Countryside versus Cityside: A Seminar in Environmental History

This Course is for students in the Rotterdam Study Abroad Program.

Investigating the countryside, as architects, requires a zooming out of the city and the metropolis, which have become in the past decades, for the better and for the worse, the ecological niche (and the new Zeitgeist) of architecture. It implies stepping out into an extended field that seems both familiar and strange, and subject to rapid evolutions. Confronted to these radical transformations, architects usually explain them as the result of opposite processes: either a territorial conquest and extension of the Metropolis, or a dismantling of the metropolitan order that would ultimately lead to the emergence of new territorial figures and concepts.

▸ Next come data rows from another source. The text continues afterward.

/-! ## The state inside an attempt -/

/-- `z` is the state of the command `s` started, inside the attempt `x`, after these events of the command: STATE is `v`, and
the line has `r` and `polls` left. -/
structure State.InAttempt (s z : State) (x : Attempt) (v : SessionState) (es : List Event) (r : List Byte) (polls : List Bool) : Prop where
  kept : s.KeptByConnect z
  status : z.status = { s.status with busy := true, errCode := .none, state := v }
  errinfo : z.errinfo = ⟨0, 0⟩
  session : z.session = ⟨0, false, x.gen, x.baud⟩
  lineMode : z.lineMode = .transport
  history : z.history = es.reverse ++ s.history
  inputs : z.inputs = elapse es.length s.inputs
  line : z.line = ⟨r, polls, x.baud.toNat⟩
  ids : ∀ i < idBytes, z.idByte i = 0
  buffers : z.txByte = s.txByte ∧ z.rxByte = s.rxByte ∧ z.rxcount = s.rxcount
  attempt : z.attempt.val = x.number s

theorem State.InAttempt.of_before {w : State} {x : Attempt} {a : Byte} {polls0 polls : List Bool} {r : List Byte} {pos : Fin 4} {e : Nat} (v : SessionState) (es : List Event)
   (h : s.BeforeAttempt w x a polls0) : s.InAttempt (w.attempting x.gen x.baud v es r polls pos e) x v (x.earlier s.cfg a ++ es) r polls where
  kept := h.kept.trans (State.attempting_kept ..)
  status := by
    show { w.status with errCode := .none, state := v } = _
    rw [h.status]
  errinfo := rfl
  session := rfl
  lineMode := rfl
  history := by
    show es.reverse ++ w.history = _
    rw [h.history, List.reverse_append, List.append_assoc]
  inputs := by
    show elapse es.length w.inputs = _
    rw [h.inputs, elapse_elapse, List.length_append]
  line := rfl
  ids := fun i hi => State.attempting_idByte _ _ _ _ _ _ _ _ hi
  buffers := ⟨(State.attempting_txByte ..).trans h.buffers.1, (State.attempting_rxByte ..).trans h.buffers.2.1, h.buffers.2.2⟩
  attempt := h.attempt

theorem State.InAttempt.undisturbed {x : Attempt} {z : State} {v es r polls} {n : Nat} (h : s.InAttempt z x v es r polls) (hu : s.undisturbed (es.length + n)) : z.undisturbed n :=
  State.undisturbed.congr (State.undisturbed.past (r := s.line.rx) hu) h.inputs

/-- Once the keyword has come, what an attempt's run leads to from its confirmation on is what its command leads to. -/
theorem exec_to_confirmation {x : Attempt} {a : Byte} {answers : KeywordAnswers} {polls : List Bool} {r : List Byte}
    (hv : s.cfg.Valid) (hx : x.allowed) (hf : KeywordFound (waitBound s.cfg x.gen) answers)
    (hp : s.line.polls = x.earlierPolls s.cfg ++ waitPolls x.gen answers ++ polls) (hrx : s.line.rx = keywordBytes answers ++ r)
    (hu : s.undisturbed (x.toConfirm s.cfg a answers).length) :
    ∃ w e, s.InAttempt (w.attempting x.gen x.baud .awaitingKeyword (.configure x.baud :: frameEvents s.cfg a ++ waitEvents x.gen answers) r polls 3 e)
        x .awaitingKeyword (x.toConfirm s.cfg a answers) r polls ∧ s.BeforeAttempt w x a (waitPolls x.gen answers ++ polls) ∧
      ∀ n t, RunsIn n ((w.attempting x.gen x.baud .awaitingKeyword (.configure x.baud :: frameEvents s.cfg a ++ waitEvents x.gen answers) r polls 3 e).goto (x.command a)
          (confirmingOps s.cfg ++ (.identityStart :: x.tailOps a))) t → t.canRun = false → n ≤ 64 * r.length + 100 →
        exec (x.command a) s = .next t := by
  have hlen : (x.toConfirm s.cfg a answers).length = (x.earlier s.cfg a).length + (.configure x.baud :: frameEvents s.cfg a ++ waitEvents x.gen answers : List Event).length := by
    simp [Attempt.toConfirm, Attempt.toWait]
  rw [hlen] at hu
  rw [List.append_assoc] at hp
  obtain ⟨w, hw, hrun⟩ := exec_attempt (a := a) hv hx hp (hu.mono (Nat.le_add_right _ _))
  have hcf : w.cfg = s.cfg := hw.kept.cfg
  obtain ⟨n0, e, hn0, h0⟩ := RunsIn.upToConfirm (s := w) (c := x.command a) (rest := x.tailOps a) (gen := x.gen) (a := a) (baud := x.baud) (answers := answers) (polls := polls) (r := r)
    (hcf ▸ hv) ⟨by rw [hcf]; exact hf, hw.line.2, by rw [hw.line.1]; exact hrx⟩
    (by rw [hcf]; exact State.undisturbed.congr (State.undisturbed.past (r := s.line.rx) hu) hw.inputs)
  rw [hcf] at h0 hn0
  refine ⟨w, e, ?_, hw, fun n t h ht hn => hrun (n0 + n) t (h0.trans h) ht ?_⟩
  · have := State.InAttempt.of_before (pos := 3) (e := e) (r := r) (polls := polls) .awaitingKeyword (.configure x.baud :: frameEvents s.cfg a ++ waitEvents x.gen answers) hw
    rwa [show x.earlier s.cfg a ++ (.configure x.baud :: frameEvents s.cfg a ++ waitEvents x.gen answers) = x.toConfirm s.cfg a answers by
      simp [Attempt.toConfirm, Attempt.toWait]] at this
  · rw [hrx, List.length_append]; omega

theorem State.InAttempt.withIdIndex {x : Attempt} {z : State} {v es r polls} (i : Fin 4) (h : s.InAttempt z x v es r polls) : s.InAttempt { z with idIndex := i } x v es r polls :=
  ⟨⟨h.kept.cfg, h.kept.registers, h.kept.chunks, h.kept.windows⟩, h.status, h.errinfo, h.session, h.lineMode, h.history, h.inputs, h.line, h.ids, h.buffers, h.attempt⟩

/-- Once the confirmation was echoed, what an attempt's run leads to from its identity exchange on is what its command
leads to. -/
theorem exec_to_identity {x : Attempt} {a : Byte} {answers : KeywordAnswers} {polls : List Bool} {r : List Byte}
    (hv : s.cfg.Valid) (hx : x.allowed) (hf : KeywordFound (waitBound s.cfg x.gen) answers)
    (hp : s.line.polls = x.earlierPolls s.cfg ++ waitPolls x.gen answers ++ polls) (hrx : s.line.rx = keywordBytes answers ++ confirmByte :: r)
    (hu : s.undisturbed (x.toIdentity s.cfg a answers).length) :
    ∃ z, s.InAttempt z x .exchangingIdentity (x.toIdentity s.cfg a answers) r polls ∧ z.idIndex.val = 0 ∧ 
      ∀ n t, RunsIn n (z.goto (x.command a) (identityOps s.cfg 0 (x.tailOps a))) t → t.canRun = false → n ≤ 64 * r.length + 150 →
        exec (x.command a) s = .next t := by
  have hlen : (x.toIdentity s.cfg a answers).length = (x.toConfirm s.cfg a answers).length + 4 := by
    simp [Attempt.toIdentity, confirmEvents]
  rw [hlen] at hu
  obtain ⟨w, e, hph, hw, hrun⟩ := exec_to_confirmation hv hx hf hp hrx (hu.mono (Nat.le_add_right _ _))
  have hcf : w.cfg = s.cfg := hw.kept.cfg
  have hu' : w.undisturbed ((.configure x.baud :: frameEvents s.cfg a ++ waitEvents x.gen answers : List Event).length + 4) := by
    refine State.undisturbed.congr (State.undisturbed.past (es := x.earlier s.cfg a) (r := s.line.rx) ?_) hw.inputs
    refine hu.mono (Nat.le_of_eq ?_)
    simp [Attempt.toConfirm, Attempt.toWait]
    omega
  have h1 := RunsIn.confirming (s := w) (c := x.command a) (rest := x.tailOps a) (gen := x.gen) (baud := x.baud)
    (es := .configure x.baud :: frameEvents s.cfg a ++ waitEvents x.gen answers) (polls := polls) (r := r) (pos := 3) (e := e) hu'
  rw [hcf] at h1
  refine ⟨_, State.InAttempt.withIdIndex 0 ?_, rfl, fun n t h ht hn => hrun (7 + n) t (h1.trans h) ht ?_⟩
  · have := State.InAttempt.of_before (pos := 3) (e := e) (r := r) (polls := polls) .exchangingIdentity (.configure x.baud :: frameEvents s.cfg a ++ waitEvents x.gen answers ++ confirmEvents s.cfg) hw
    rwa [show x.earlier s.cfg a ++ (.configure x.baud :: frameEvents s.cfg a ++ waitEvents x.gen answers ++ confirmEvents s.cfg) = x.toIdentity s.cfg a answers by
      simp [Attempt.toIdentity, Attempt.toConfirm, Attempt.toWait]] at this
  · rw [List.length_cons]; omega

/-! ## Parts of an attempt -/

/-- A line of pseudocode that makes this event and changes neither `STATUS` nor the line's bytes. -/
structure OnlyEvent (op : Op) (e : Event) : Prop where
  isEvent : op.isEvent = true
  noRecv : ∀ use, op ≠ .recv use
  effect : ∀ u : State, (u.doOp op).status = u.status ∧ (u.doOp op).history = e :: u.history ∧
    (u.doOp op).inputs = elapse 1 u.inputs ∧ (u.doOp op).pc = u.pc ∧ (u.doOp op).line.rx = u.line.rx

/-- The first `n` of some lines that each only make an event. -/
theorem RunsIn.eventsOnly {c : Instr} {rest : List Op} (ops : List (Op × Event)) : ∀ {s : State} (n : Nat), n ≤ ops.length →
    (∀ p ∈ ops, OnlyEvent p.1 p.2) →
    s.undisturbed n →
    ∃ t : State, RunsIn n (s.goto c (ops.map Prod.fst ++ rest)) (t.goto c ((ops.map Prod.fst).drop n ++ rest)) ∧ t.status = s.status ∧
      t.history = ((ops.map Prod.snd).take n).reverse ++ s.history ∧ t.inputs = elapse n s.inputs ∧ t.line.rx = s.line.rx := by
  induction ops with
  | nil =>
    intro s n hn _ hu
    have : n = 0 := by simpa using hn
    subst this
    exact ⟨s, RunsIn.refl _, rfl, rfl, (elapse_zero _).symm, rfl⟩
  | cons p ps ih =>
    intro s n hn hops hu
    cases n with
    | zero => exact ⟨s, RunsIn.refl _, rfl, rfl, (elapse_zero _).symm, rfl⟩
    | succ n =>
      obtain ⟨-, h2, h3⟩ := hops p (by simp)
      obtain ⟨a1, a2, a3, a4, a5⟩ := h3 (s.goto c (ps.map Prod.fst ++ rest))
      let u := (s.goto c (ps.map Prod.fst ++ rest)).doOp p.1
      have r1 : RunsIn 1 (s.goto c (p.1 :: (ps.map Prod.fst ++ rest))) (u.goto c (ps.map Prod.fst ++ rest)) :=
        RunsIn.act h2 (hu.mono (by omega)) (by
          show u = _
          have : u.pc = .running c (ps.map Prod.fst ++ rest) := a4
          unfold State.goto
          rw [← this])
      have hu' : u.undisturbed n := State.undisturbed.congr (State.undisturbed.past (es := [p.2]) (r := s.line.rx) (hu.mono (by simp; omega))) a3
      obtain ⟨t, r2, b1, b2, b3, b4⟩ := ih (s := u) n (by simpa using hn) (fun q hq => hops q (List.mem_cons_of_mem _ hq)) hu'
      refine ⟨t, ?_, b1.trans a1, ?_, ?_, b4.trans a5⟩
      · have := r1.trans r2
        rw [Nat.add_comm] at this
        exact this
      · rw [b2, show u.history = p.2 :: s.history from a2]
        simp
      · rw [b3, show u.inputs = elapse 1 s.inputs from a3, elapse_elapse, Nat.add_comm]

/-- The lines that open an attempt (R182), each with its event. -/
def openingEvents (cfg : Config) (a : Byte) (baud : Half) : List (Op × Event) :=
  (.configure baud, .configure baud) :: (.lineAcquire, .lineAcquire) ::
    ((wakeupBits cfg a).map (fun v => (Op.lineHold v cfg.bitMs, Event.lineHold v cfg.bitMs)) ++ [(.lineRelease, .lineRelease)])

theorem openingEvents_fst (cfg a baud) : (openingEvents cfg a baud).map Prod.fst = .configure baud :: frameOps cfg a := by
  simp [openingEvents, frameOps, Function.comp_def]
theorem openingEvents_snd (cfg a baud) : (openingEvents cfg a baud).map Prod.snd = .configure baud :: frameEvents cfg a := by
  simp [openingEvents, frameEvents, Function.comp_def]

theorem openingEvents_plain (cfg a baud) : ∀ p ∈ openingEvents cfg a baud, OnlyEvent p.1 p.2 := by
  intro p hp
  simp only [openingEvents, List.mem_cons, List.mem_append, List.mem_map, List.not_mem_nil, or_false] at hp
  rcases hp with rfl | rfl | ⟨v, -, rfl⟩ | rfl <;> exact ⟨rfl, by simp, fun u => ⟨rfl, rfl, rfl, rfl, rfl⟩⟩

Slowly resurfacing into this debate are old ideas and hypotheses (ruralism, disurbanism, regionalism, etc.) that were more or less silenced by the explosion of Großstädte in the past decades. The aim of our seminar will be to discuss these ideas again, and their resurgence, within the framework of a global history of the environment, and of the environmentalism which questions nowadays, as never before, the methods, tools and concepts of urbanism. In so doing, we will attempt to show that architecture is potentially rich of a considerable jurisprudence, both practical and theoretical, that could be revived as a significant contribution of the discipline to elucidating “the present environmental predicament”.